Which brings me to a second Duchampian haunting.  Rosalind Krauss’ Notes on the Index were written in 1977 and were reflections on American art of the seventies; but her consideration of indexicality discusses photography, and Duchamp lurks everywhere.  The ‘empty sign, or ‘shifter’ requires a physical relationship to establish meaning.  She uses the example of pronouns such as ‘I’ and ‘you’, which have no meaning unless used in relation to, say, a particular speaker or object of speech.  This is the category of sign termed the index, and it includes cast shadows, for example.  So she discusses the cast shadows of ‘ready-mades’ in Duchamp’s “Tu M’ “.  The ‘ready-mades’ themselves were signs arbitrarily extracted from their Symbolic significance and given new meaning by Duchamp; and in that painting, their shadows are the indexical signs – except that they aren’t, because it’s a painting, so they’re actually representations. Krauss credits Duchamp as being the first to establish a connection between the index and the photograph (including work with Man Ray, for example), and we get the assertion that every photograph has an indexical relation with its object.  But this is more than a technical issue based on the marks left by light on a sensitive surface.  The photograph isn’t the object it shows; it’s an empty sign detached from that object, symbolic only of the photographer’s act until the viewer is ‘pricked’ by something that goes beyond the merely Symbolic and enters the Imaginary, touches the Real.

OK – a lot of theoretical, psychoanalytical stuff there!  Blame goes to Contextual Studies!  Actually, it’s another declaration of how CS informs and supports what I’m doing in this Body of Work.  There are many strands in those last paragraphs which can be applied to both of my projects.  And, as I’ve already said, there is the spirit of Duchamp in so much of it.  Which brings me to the latest ‘self-portrait’.  It’s entitled “Self Portrait as Reclining Nude 1982 Nat Essdee.  The ‘back story’ is this:

The only evidence of this work by the late American artist Nat Essdee is a scanned version of a photograph taken by his partner, British photographer Stan Dickinson.  Essdee died of an AIDs related illness in 1989 and it was never clear whether the work was lost, destroyed or sold to a private collector. Dickinson, who died two years later, had claimed that the piece was his idea and was actually a portrait of him.  The only surviving print of the photo is owned by the Dickinson family, who have allowed Tate Modern to scan and use it in publicity for their forthcoming Essdee retrospective.

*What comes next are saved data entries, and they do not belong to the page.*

-- ==== Sys2Proof/Machine/Validate.lean ====
section
/-! DEFINITION. VALIDATE, the FrameValidator (42_validate.md R90 to R95): phase 14 of 10_state.md R21. -/

namespace Sys2Proof.Machine

/-- CHECK: `CHK <- RXBUF[0] +_8 RXBUF[1] +_8 RXBUF[2]`, then DECODE if it equals `RXBUF[3]`, else FAIL (R90). -/
def rowCheck (s : State) : State :=
  { s with chk := checksum s.rxbuf, phase := if frameValid s.rxbuf then .decode else .fail }

/-- FAIL: the exception is taken (60_exceptions.md R118). -/
def rowFail (s : State) : State := raiseChecksumMismatch s

end Sys2Proof.Machine
end

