/-! ### Reset -/

/-- R27, the table: the value of every register after a reset that samples `a`; the machine's own reset samples ADDR_CFG.
The environment's fields beside it are the model's choice (log 8) and are not stated here. -/
def Obligations.ResetRegisterValues : Prop :=
  (∀ (a : BusAddr) (s : State), s = State.resetWith a →
    s.addr = a ∧ s.opsel = 0 ∧ s.txbuf = #v[0x00, 0x00, 0x00, 0x00, 0x00] ∧ s.txlen = 4 ∧
    s.rxbuf = #v[0x00, 0x00, 0x00, 0x00] ∧ s.rxlen = 4 ∧ s.idx = 0 ∧ s.chk = 0x00 ∧ s.mag = 0x0000 ∧ s.divsel = 0 ∧
    s.res = Result.mk .none 0 0 ∧ s.status = Status.mk false false false ∧ s.phase = .idle) ∧
  State.reset = State.resetWith Config.addrCfg

/-- The invariant holds after reset, whatever address is sampled. It rests also on the environment's reset values (log 8). -/
def Obligations.ResetMeetsInvariant : Prop :=
  ∀ a : BusAddr, (State.resetWith a).Inv

/-- The empty trace stands where IDLE says (95_test_vectors.md V-R1). It rests on the environment's reset values (log 8). -/
def Obligations.ResetTraceInOrder : Prop :=
  ∀ a : BusAddr, (State.resetWith a).traceOk

/-! ### Invariants that every step keeps -/

/-- The register and environment invariant (R13 to R15, R19, R20, R73, R83, R87, R95), kept by every step from every state that
has it, between operations and inside one. -/
def Obligations.StepKeepsInvariant : Prop :=
  ∀ s t : State, s.Inv → step s = .next t → t.Inv

/-- The order of actions (R50, R51, R70, R71, R79, R80, R81, R82, R86; 95_test_vectors.md V-N1, V-N2, V-N7, V-N9, V-N10): a trace
that keeps it goes on keeping it, step after step. -/
def Obligations.StepKeepsActionOrder : Prop :=
  ∀ s t : State, s.Inv → s.traceOk → step s = .next t → t.traceOk

/-- R11: "no operation, no host port and no environment event writes it afterwards". -/
def Obligations.AddressNeverChanges : Prop :=
  ∀ s t : State, step s = .next t → t.addr = s.addr

/-- The trace only grows (R50): a step never takes an action back. -/
def Obligations.TraceOnlyGrows : Prop :=
  ∀ s t : State, step s = .next t → ∃ xs, t.env.trace = s.env.trace ++ xs

/-! ### The step -/

/-- A start is run: from IDLE with `sel` on the port the first step is the accept step, and the steps from there on come, in at
most 26, to exactly what `exec` of the operation of `sel` gives, next state or refusal (R22, R24, R107). That the host's starts
are a list in State is the model's choice (log 2). `phaseRun` is the run of the machine (RunsAreRows). -/
def Obligations.StepRunsTheStartedOperation : Prop :=
  ∀ (s s₀ : State) (sel : OpSel) (rest : List OpSel), s.phase = .idle → s.env.starts = sel :: rest →
    s₀ = { s with env := { s.env with starts := rest } } →
    (s.status.busy = false → step s = .next (accept (Instr.ofOpSel sel) s₀)) ∧
    (∀ t, exec (Instr.ofOpSel sel) s₀ = .next t → ∃ n, n ≤ 26 ∧ phaseRun n s = .next t) ∧
    (∀ r, exec (Instr.ofOpSel sel) s₀ = .refused r → ∃ n, n ≤ 26 ∧ phaseRun n s = .refused r)

/-- A table word placed by `withFetchWord` is the operation the very next step accepts, on the state made idle, and the steps
from there on come to what `exec` of it gives (log 9). -/
def Obligations.StepRunsThePlacedWord : Prop :=
  ∀ (s s₀ : State) (nbits w : Nat) (i : Instr), decodeTableWord nbits w = some i →
    s₀ = { s with status := { s.status with busy := false }, phase := .idle } →
    step (s.withFetchWord nbits w) = .next (accept i s₀) ∧
    (∀ t, exec i s₀ = .next t → ∃ n, n ≤ 26 ∧ phaseRun n (s.withFetchWord nbits w) = .next t) ∧
    (∀ r, exec i s₀ = .refused r → ∃ n, n ≤ 26 ∧ phaseRun n (s.withFetchWord nbits w) = .refused r)

/-- "There is no reset vector and no entry point: after reset the block is in `IDLE` and does nothing until the host raises
`op_start`" (R137); "no action occurs while PHASE = IDLE" (R50). -/
def Obligations.IdleDoesNothingWithoutStart : Prop :=
  ∀ s : State, s.phase = .idle → s.env.starts = [] → step s = .next s
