-- ==== Sys2Proof/Laws/PerInstr.lean ====
section
/-! SUPPORT. What holds of every operation as syntax: its frame is well formed and as long as its table row says. -/

namespace Sys2Proof.Laws.EncodedFrame

/-- The command frame passes every check of WellFormed, its first byte is the opcode of its class (30_encoding.md R59), its
length is `TXLEN` (R65), and the decoder gives the operation back. -/
def Statement (i : Instr) : Prop :=
  i.wellFormed = true ∧ (encode i).head? = some (if i = .initMeas then 0x11 else 0x22) ∧
  (encode i).length = (Machine.tableTxLen i).toNat ∧ decode (encode i) = .ok (i, [])

theorem initMeas : Statement .initMeas := ⟨by decide, rfl, rfl, rfl⟩

theorem readCo2 : Statement .readCo2 := ⟨by decide, rfl, rfl, rfl⟩

theorem readTemp : Statement .readTemp := ⟨by decide, rfl, rfl, rfl⟩

theorem readRh : Statement .readRh := ⟨by decide, rfl, rfl, rfl⟩

end Sys2Proof.Laws.EncodedFrame
end

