/-- Settles O10: without a start, IDLE's row is the one that stays (`Row.stay`), and a row is what `step` answers. -/
theorem idleDoesNothingWithoutStart : Obligations.IdleDoesNothingWithoutStart :=
  fun _ hphase hstarts => step_of_row (.stay hphase hstarts)

end Sys2Proof.Machine
end
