-- ==== Sys2Proof/Machine/PowerUp.lean ====
section
/-! DEFINITION. RESET (70_reset_and_hazards.md section 1). -/

namespace Sys2Proof.Machine

/-- The register writes of RESET: the initial time, all lines low without a `Drive`, the traces
empty again, TXB unspecified. The shift register and the build are not touched (rules R216, R230). -/
def State.initialise (s : State) : State :=
  { s with
    hour := BitVec.ofNat 4 s.cfg.initHour
    min := BitVec.ofNat 6 s.cfg.initMin
    sec := BitVec.ofNat 6 s.cfg.initSec
    tick := 0
    seq := .wait
    pend := false
    data := false
    clock := false
    latch := false
    txb := Config.freeValue 8 s.free
    free := s.free + 1
    wt := []
    tt := [] }

/-- RESET (rule R230), in any state; an illegal build is refused (rules R6, R7, decision D25). -/
def execReset (s : State) : Result :=
  if s.cfg.legal then .next s.initialise else .refused .badConfig

end Sys2Proof.Machine
end

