/-- 20_memory.md section 1, a rule the spec derives, with decision D22 for the write trace: in every
step, what its operation does to the three lines and to the record of writes. CLOCK is driven low
by CLK_LOW and high by CLK_HIGH, DATA to the bit of TXB by DATA_SET, LATCH high by LATCH_HIGH and low
by LATCH_LOW, each recorded as that one write and touching no other line; RESET sets all three low
with the record empty again; every other operation leaves lines and record as they are. -/
def Obligations.EachLineIsWrittenByItsOwnSteps : Prop :=
  ∀ (s t : State) (i : Instr), nextInstr s = .ok i → step s = .next t →
    (i = .reset → t.levels = Levels.low ∧ t.wt = [] ∧ t.tt = []) ∧
    (∀ k, i = .clkLow k →
      t.levels = { s.levels with clock := false } ∧ t.wt = s.wt ++ [⟨.clock, false⟩]) ∧
    (∀ k, i = .dataSet k →
      t.levels = { s.levels with data := s.txb.getLsbD k.val } ∧
        t.wt = s.wt ++ [⟨.data, s.txb.getLsbD k.val⟩]) ∧
    (∀ k, i = .clkHigh k →
      t.levels = { s.levels with clock := true } ∧ t.wt = s.wt ++ [⟨.clock, true⟩]) ∧
    (i = .latchHigh →
      t.levels = { s.levels with latch := true } ∧ t.wt = s.wt ++ [⟨.latch, true⟩]) ∧
    (i = .latchLow →
      t.levels = { s.levels with latch := false } ∧ t.wt = s.wt ++ [⟨.latch, false⟩]) ∧
    (i ≠ .reset → (∀ k, i ≠ .clkLow k ∧ i ≠ .dataSet k ∧ i ≠ .clkHigh k) →
      i ≠ .latchHigh → i ≠ .latchLow →
      t.levels = s.levels ∧ t.wt = s.wt ∧ t.tt = s.tt)

/-- 20_memory.md section 3: no operation writes a build parameter or the environment's schedule. -/
def Obligations.NoOperationWritesTheBuild : Prop :=
  ∀ (i : Instr) (s t : State), exec i s = .next t → t.cfg = s.cfg ∧ t.events = s.events

/-- 10_state.md section 7: the block cannot read the shift register, so what that holds changes
nothing else in any step. -/
def Obligations.ShiftRegisterNeverInfluencesTheBlock : Prop :=
  ∀ (s : State) (x y : Byte),
    andThen (step { s with sr := x, q := y }) (fun t => .next t.withoutDevice) =
      andThen (step s) (fun t => .next t.withoutDevice)

/-- 10_state.md section 3: nothing reads the transmit byte while the sequencer waits, so the
unspecified value it holds before the first frame changes nothing but itself. -/
def Obligations.TransmitByteIsNotReadAtRest : Prop :=
  ∀ (s : State) (x : Byte), s.seq = .wait →
    andThen (step { s with txb := x }) (fun t => .next { t with txb := 0 }) =
        andThen (step s) (fun t => .next { t with txb := 0 }) ∧
      ∀ t u : State, step { s with txb := x } = .next t → step s = .next u →
        t.seq ≠ .wait → t.txb = u.txb

/-- 42_shift_out.md section 3, a law the spec derives: one PULSE and the 27 block steps that can
follow it are the big step, from every quiet point, where the model has its big step start (the
model's choice, log entry 32). Where no frame starts, 26 of the 27 are WAITs, which the model counts
as steps (the model's choice, log entry 27). -/
def Obligations.SmallStepsAreTheBigStep : Prop :=
  ∀ s : State, s.quiet → s.events = [.pulse] →
    runSteps 28 s = pulseThenRun { s with events := [] }

/-- 42_shift_out.md section 3, a law the spec derives: from every quiet point in range one PULSE
served to the end completes, leaves the block quiet with the registers of the cascade, and appends
to the write trace either nothing or the one frame for the time just reached, which the shift
register then shows (decisions D12 and D13). That a served PULSE starts at a quiet point is the
model's choice (log entry 32). -/
def Obligations.ServedPulseSendsTheFrameOfItsTime : Prop :=
  ∀ s : State, s.cfg.legal → s.timeOk → s.quiet → s.latch = false →
    ∃ t : State, pulseThenRun s = .next t ∧ t.quiet ∧
      exec .tickInc s =
        .next { s with tick := t.tick, sec := t.sec, min := t.min, hour := t.hour } ∧
      (if s.cfg.refreshPolicy = .everyTick ∨
          (s.tick.toNat + 1 = s.cfg.mainsHz ∧ s.sec.toNat + 1 = 60)
        then t.txb = encodeByte t.hour.toNat t.min.toNat ∧
          t.wt = s.wt ++ frameEvents (encodeByte t.hour.toNat t.min.toNat) ∧
          t.sr = encodeByte t.hour.toNat t.min.toNat ∧ t.q = encodeByte t.hour.toNat t.min.toNat
        else t = { s with tick := t.tick, sec := t.sec, min := t.min, hour := t.hour })

/-- 42_shift_out.md section 3 and 40_timekeeper.md section 5, laws the spec derives: from every
quiet point in range, `n` PULSEs each served to the end complete, leave the block quiet, and leave
the time registers those of the closed form, for either refresh policy and every legal F. The write
trace grows by 26 writes for each frame due: every pulse, or every minute change. That a served
PULSE starts at a quiet point is the model's choice (log entry 32). -/
def Obligations.PulsesKeepTheTime : Prop :=
  ∀ (n : Nat) (s : State), s.cfg.legal → s.timeOk → s.quiet →
    let c := s.tick.toNat + n
    let k1 := c / s.cfg.mainsHz
    let k2 := (s.sec.toNat + k1) / 60
    let k3 := (s.min.toNat + k2) / 60
    ∃ t : State, pulsesThenRun n s = .next t ∧ t.quiet ∧
      t.tick.toNat = c % s.cfg.mainsHz ∧
      t.sec.toNat = (s.sec.toNat + k1) % 60 ∧
      t.min.toNat = (s.min.toNat + k2) % 60 ∧
      t.hour.toNat = (s.hour.toNat - 1 + k3) % 12 + 1 ∧
      t.wt.length = s.wt.length +
        26 * (if s.cfg.refreshPolicy = .everyTick then n else k2)
end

So, there is a nod to Duchamp’s ‘ready-mades’ in the use of sieve, nuts and bolt; reference to the photograph as evidence; a question about authorship; and maybe even a small observation about the workings of the art market.  And that is to say nothing of the mingling of traditional photographic methods with digital images, implied by the scan of the print – presented digitally, here, of course.  A bit ambitious, perhaps, thinking I can get all of that into a single image!!  It’s what comes of so much background reading and study!  The brain becomes soaked in all that theory and creativity; hardly surprising that it seeps into the output.  (It is a scan of a print, by the way! Must have an authentic process.)